Climate Change Adaptation Disclosure Among the Companies in the Asia-Pacific Region: A Study Selected From the Forbes Global 2000 Leading Companies List

Climate Change Adaptation Disclosure Among the Companies in the Asia-Pacific Region: A Study Selected From the Forbes Global 2000 Leading Companies List

Azlan Amran, Yashar Salamzadeh, Athivagar Athinarayanan
Copyright: © 2021 |Pages: 21
DOI: 10.4018/IJABIM.294096
Article PDF Download
Open access articles are freely available for download

Abstract

Climate change, due to its significant global impact, has been the focus of many recent researches. Many businesses adapt their activities to be more compliant with climate change control, and these efforts are disclosed to the stakeholders and society at large. This research is conducted on leading companies in the Asia-Pacific (APEC) region from the Forbes Global 2000 Leading Companies list, from 13 APEC countries Beside the impact of culture, Based on the results, the presence of CSR committee is positively related to the climate change adaptation disclosure and Companies collaborating with NGOs reported a positive relationship with climate change adaptation. Conducting our study in APEC region and having a comprehensive view on the countries located in this region on one hand and considering the most successful companies on the other hand are among the originalities of our research. Also considering variables such as national culture, NGO alliances, CSR committees and top management’s commitment beside “climate change adaptation disclosure” is new in academic literature.
Article Preview
Top

Introduction

Climate change has become a recent hot topic among governments, businesses, and NGOs and after the Copenhagen Conference on Climate Change (December 2009). This is why different businesses and public figures are getting involved in climate control endeavors (ACCA & GRI, 2009; CIMA, 2010; Eberlein & Matten, 2009; Kolk, Levy, & Pinkse, 2008; Rahman Belal et al., 2010).

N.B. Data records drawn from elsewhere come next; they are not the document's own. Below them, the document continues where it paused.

-- ==== Sys2Proof/Machine/Pattern.lean ====
section
/-! DEFINITION. Patterns and work items: LOAD_PATTERN (R229–R231, R343), RUN_PATTERN and write-out (R292, R293, R343), the
digital fallback (R104, R239), experts (R250–R255), scale commands (R135–R137), and the Tailor's own events (R27, R237,
R245, R249, R257–R259, R358, R359). -/
namespace Sys2Proof.Machine

/-! ### LOAD_PATTERN -/

/-- The file's bytes (R343, R265, R276), or the status that its read ends with. -/
def readFile (s : State) (c : Ctx) (d : Desc) (rsp : Rsp) : Except (Status × Nat) (List Byte) :=
  let src := desc64 d 16
  let n := desc64 d 24
  if desc16 d 32 = 0 then srcDva s c src n (readMeets s c src n (some (0, rsp)))
  else
    match srcSpool s c (desc16 d 32) src n with
    | .error e => .error e
    | .ok x => if readFails (vaultBad s x.id src n (some (0, rsp))) then .error (.dataUncorrectable, 0) else .ok (memReadN x.data src n)

/-- What the read of a file leaves behind (R284, R289–R291). -/
def noteFile (c : Ctx) (d : Desc) (rsp : Rsp) (s : State) : State :=
  let src := desc64 d 16
  let n := desc64 d 24
  if desc16 d 32 = 0 then noteSegment c true src 0 n (readMeets s c src n (some (0, rsp))) s
  else vaultMet (desc16 d 32) src (vaultBad s (desc16 d 32) src n (some (0, rsp))) s

/-- The spools that SPOOL_LIST names (R343). -/
def spoolList (s : State) (c : Ctx) (d : Desc) : Except (Status × Nat) (List Nat) :=
  let n := descByte d 34
  if n = 0 then .ok []
  else
    match rangeFault s c (desc64 d 40) (2 * n) false with
    | some a => .error (.accessFault, a)
    | none => .ok ((List.range n).map fun i => leNat (dvaReadN s c (desc64 d 40 + 2 * i) 2))

/-- Check 5 (R229, R247, R343): a tray and a hub swatch hold every class minimum; bolts and frames hold the rest. DESIGN CHOICE:
one tray and one hub swatch are asked for even where no stream of the pattern would use them (assumption 120). -/
def roomOk (s : State) (c : Ctx) (f : List Byte) (d : Desc) : Bool :=
  (s.swatches.any fun x => x.2 == c.num && x.1 < 256) && (s.swatches.any fun x => x.2 == c.num && 256 ≤ x.1)
    && (escapeBytes f : Int) + desc32 d 36 * 2 ^ 26 ≤ boltRoom s c.num 256
    && s.frames.length + desc32 d 48 * 32 ≤ 249856

/-- Check 6 (R229): the first expert record that no named spool of the context covers, or a named spool that is not the
context's: the spool offset for INFO. -/
def spoolGap (s : State) (c : Ctx) (f : List Byte) (ids : List Nat) : Option Nat :=
  if ids.any fun i => ((s.spool? i).map fun (x : Spool) => x.ctx != some c.num || x.closing).getD true then some 0
  else
    ((List.range (nExperts f)).find? fun e =>
      match ids[expertSpool f e]? with
      | some i => (match s.spool? i with | some x => decide (x.length < expertFrom f e + expertLen f e) | none => true)
      | none => true).map (expertFrom f)

/-- The checks of R229 in their order: the status and INFO of the first that fails. -/
def loadCheck (s : State) (c : Ctx) (d : Desc) (f : List Byte) (ids : List Nat) : Option (Status × Nat) :=
  if !headOk f then some (.patternInvalid, 0)
  else if sha384 (digested f) != fileN f 16 48 then some (.integrityFail, 0)
  else if !contentOk f || 256 ≤ s.pats.length || 64 ≤ (s.pats.filter (·.ctx == c.num)).length then some (.patternInvalid, 0)
  else if !escapesOk f then some (.patternInvalid, 0)
  else if !roomOk s c f d then some (.resourceShort, 0)
  else (spoolGap s c f ids).map fun a => (.accessFault, a)

/-- n free LPDDR4X frames (R269, R343). -/
def takeFrames : Nat → State × List Nat → State × List Nat
  | 0, r => r
  | n + 1, (s, l) =>
    let a := pickFrame s
    takeFrames n (draw { s with frames := s.frames ++ [a] }, l ++ [a])

/-- The widest width whose stripe buffers fit the context's hub SRAM, the narrowest where none does (R257). -/
def stripeStart (s : State) (ctx : Nat) (f : List Byte) : Nat :=
  let room := ((ctxUnits s.swatches ctx).filter (· < 256)).length * 2 ^ 22
  ((List.range (stripes f).length).find? fun i => Config.stripeBytes f ((stripes f).getD i 0) ≤ room).getD ((stripes f).length - 1)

One of the main symptoms of climate change is the increasing global average temperature, also defined as global warming (UNFCCC, 2007). As pointed out by the Intergovernmental Panel on Climate Change (IPCC), this increase began in the mid-20th century due to the increased concentration of greenhouse gas (GHG) emissions (IEA, 2009; Amran et al., 2014).

Climate change is fast becoming a major social issue. According to the IPCC, the planet’s structure is affected by human activities during the course of energy generation for powering global mobility and commerce, which subsequently affects the climate (IPCC, 2001). The Stern Report on the Economics of Climate Change (Stanny & Ely, 2008; Vijn et al., 2007) stated that the global gross domestic product (GDP) will decrease if the amount of carbon emission does not decrease in the near future. Increased awareness on the significance of climate change has prompted many companies to carefully define their operations and quantify their activities.

Over the past two decades, governments have begun implementing or drafting policies to measure and address climate change, including the reduction of GHG emissions. In addition to the climate change management systems, businesses have begun developing innovative ways to decrease GHG emissions, improve waste management systems, and increase usage of renewable energies (Kolk & Pinkse, 2007, Sullivan, 2010; Amran et al., 2016). These activities influence the brand image of companies, which makes it easier for them to expand in the near future. (Esty, 2007; Wittneben and Kiyer, 2009, Sie and Amran, 2021). This is why many companies try to come up with strategies for climate change and use them as tools for managing environmental and sustainable development (Baumgartner, 2014; Amran et al., 2016).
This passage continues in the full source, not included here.